Os dias estão tipicamente de verão. Muito sol e temperaturas elevadas com quedas de chuva ao final da tarde. Para muitos esse tempinho é maravilhoso, mas, vale ressaltar que ele é um grande aliado do mosquito da dengue (Aedes aegypti,), que precisa da água parada para se desenvolver e, a melhor maneira de se combater este mal é atuando de forma preventiva, impedindo a reprodução do mosquito. Sendo assim, a Prefeitura Municipal de Jacupiranga alerta para que os moradores não se descuidem, toda atenção é necessária para que o mosquito não se desenvolva.
“Nós continuamos com nossas ações de prevenção à dengue, mas a colaboração dos moradores é essencial. Não adianta tomar as medidas cabíveis apenas quando aparece os casos da doença. Todos devem cuidar para não deixar água parada durante todo o ano e a atenção deve ser redobrada no verão. A única forma de combatermos a doença é com cada um fazendo sua parte”, alerta a chefe da Vigilância Sanitária, Luciele Cristino.
Jacupiranga, no início de 2013, enfrentou o maior surto de dengue de toda a história do município - que começou em 2012 - sendo considerada de longe a cidade com a situação mais crítica do Vale do Ribeira, com 2.152 casos suspeitos e 2.090 casos confirmados de dengue, de acordo com informações da Vigilância Sanitária do município.
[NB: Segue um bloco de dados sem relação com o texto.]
-- ==== Sys2Proof/Machine/Memory.lean ====
section
/-! DEFINITION. Loads, stores, atomics, future words, affine accesses, address conversion and fences (R232 to R244, op 0x24
to 0x2C). An access to the own scratchpad is performed when it issues, unless a lower lane's is still to be performed. An access to a future
word, or to another core's scratchpad, travels alone to its home. Any other enters the request collector and is performed when its line
group reaches its home (R211). -/

namespace Sys2Proof.Machine
open Sys2Proof

/-! ### Sizes and words (R33) -/

/-- The bytes of a size code. -/
def szBytes (sz : Nat) : Nat := match sz with | 0 | 1 => 1 | 2 | 3 => 2 | 4 => 4 | 5 => 8 | _ => 16
/-- The registers of a size code. -/
def szRegs (sz : Nat) : Nat := match sz with | 5 => 2 | 6 => 4 | _ => 1

/-- The register words of a loaded value: sign-extended for the codes 1 and 3. -/
def loadWords (sz v : Nat) : List W32 :=
  match sz with
  | 1 => [(BitVec.ofNat 8 v).signExtend 32]
  | 3 => [(BitVec.ofNat 16 v).signExtend 32]
  | _ => wordsOf (szRegs sz) v

/-- The words that a request's answer fills. -/
def ReqOp.words (op : ReqOp) (v : Nat) : List W32 :=
  match op with
  | .load sz => loadWords sz v
  | .rmw op _ _ => wordsOf (op.size / 4) v
  | .future => wordsOf 2 v
  | .store _ | .stf _ | .term .. => []

/-! ### Performing an access at its home (R203, R209, R219 to R224, R240) -/

/-- A copy of the line of a place as its home holds it, with the words that an uncorrectable error has taken (R369). -/
def State.lineAt (s : State) (l : Loc) : Line :=
  { s.stamps l with
    data := (List.range 128).map fun i => s.rdByte (l.base.plus i),
    bad := (List.range 32).filter fun i => s.spoiled (l.base.plus (4 * i)) 4 }

/-- The L1 copy of a line after a store by its core: the new bytes, with (wts, wts) (R203). -/
def State.touchL1 (s : State) (core : Nat) (l : Loc) : State :=
  if (s.coreAt core).l1.any fun x => x.line == l.line then
    let x := s.lineAt l
    s.onCore core fun c => { c with l1 := putBy (·.line) x c.l1 }
  else s

/-- A load of a leased line at its home (R203): the version there, with a lease that ends at max(pts, wts) + L. -/
def State.leaseLine (s : State) (core : Nat) (l : Loc) : State × Line :=
  let x := s.stamps l
  let c := s.coreAt core
  let t := max c.pts x.wts
  let g := t + bitsOf c.lease 3 0
  ((s.putStamps { x with rts := max x.rts g }).raisePts core t, { s.lineAt l with rts := g })

/-- The bytes of a store: held terms settle first, future words that are covered become empty. -/
def State.putBytes (s : State) (l : Loc) (n v : Nat) : State := ((s.settle l n).clearFutures l n).wrTables l n v
/-- Write at the home. -/
def State.storeAt (s : State) (core : Nat) (l : Loc) (n v : Nat) : State := (s.putBytes l n v).stampStore core l

/-- A store of a core that is written and answered at once: its L1 copy follows. -/
def State.storeNow (s : State) (core : Nat) (l : Loc) (n v : Nat) : State := (s.storeAt core l n v).touchL1 core l

/-- The lines of places that a core writes together take the timestamp of one store each, so that the home raises none by more than L + 1
(R204), and the core's L1 copies follow. -/
def State.stampLines (s : State) (core : Nat) (ls : List Loc) : State :=
  (ls.map Loc.base).eraseDups.foldl (fun s l => (s.stampStore core l).touchL1 core l) s

/-- Write values together, each at its place and of its bytes: (place, bytes, value). -/
def State.storeEach (s : State) (core : Nat) (xs : List (Loc × Nat × Nat)) : State :=
  (xs.foldl (fun s x => s.putBytes x.1 x.2.1 x.2.2) s).stampLines core (xs.map (·.1))
/-- Values of n bytes each from a place on. -/
def valuesAt (l : Loc) (n : Nat) (vs : List Nat) : List (Loc × Nat × Nat) := vs.zipIdx.map fun x => (l.plus (n * x.2), n, x.1)

/-- The lines that n bytes at a place lie in. -/
def Loc.lines (l : Loc) (n : Nat) : List Loc :=
  (List.range ((((l.base.diff l).getD 0).toNat + n + 127) / 128)).map fun i => l.base.plus (128 * i)

/-- A load of bytes in several lines as one access (R220). -/
def State.loadWide (s : State) (core : Nat) (l : Loc) (n : Nat) : State × Nat :=
  let s := s.settle l n
  (s.stampAll core (l.lines n) [], s.rd l n)

/-- Bind the value of an LDF to its result, and send the answer back (R214), over the bridge when the thread is on the other die (R391): it
lands as a reply. -/
def State.answerLdf (s : State) (v : Nat) (d : Deferred) : State :=
  let s := s.bind d.core d.tid d.pend (wordsOf 2 v)
  let r : Req := { tid := d.tid, pend := some d.pend, op := .future, n := 8, loc := d.word, va := 0#64, lane := 0, len := d.len }
  let s := { s.onCore d.core fun c => { c with coll := c.coll ++ [{ id := s.serial, line := d.word.line, leased := false, opened := c.cycle, reqs := [r], phase := .replied none true true, tries := 0, solo := true, done := 1, nth := s.serial }] } with
    serial := s.serial + 1 }
  if d.word.homeDie (dieOfCore d.core) = dieOfCore d.core then s else s.cross (.packet d.core (s.serial - 1)) (dieOfCore d.core)

/-- The deferred LDFs of a word are answered in arrival order. Each answer is a load directly behind the store (R220, R221). -/
def State.answerAll (s : State) (l : Loc) (v : Nat) : State :=
  let mine := s.deferred.filter fun d => d.word == l.word8
  let s := { s with deferred := s.deferred.filter fun d => d.word != l.word8 }
  mine.foldl (fun s d => (s.stampLoad d.core l).answerLdf v d) s

/-- STF at its home: the word is written and full, and every deferred LDF of it is answered. -/
def State.stfAt (s : State) (core : Nat) (l : Loc) (v : Nat) : State :=
  ((((s.settle l 8).wrTables l 8 v).setFuture l true).stampStore core l).answerAll l v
As ações de rotina, assim como vistorias e bloqueios nas residências, eram realizadas periodicamente e, em seguida, começou a fiscalização de terrenos baldios para notificações quando necessário, devido a Lei Municipal n° 1.089, de 21 de janeiro de 2013.
Além disso, outras diversas ações foram realizadas, assim como palestras nas escolas a fim de conscientizar as crianças e ensiná-las no combate e prevenção da doença.
Tanto trabalho valeu a pena e, em 2014, poucos casos foram detectados no município: 10 suspeitos e apenas dois confirmados.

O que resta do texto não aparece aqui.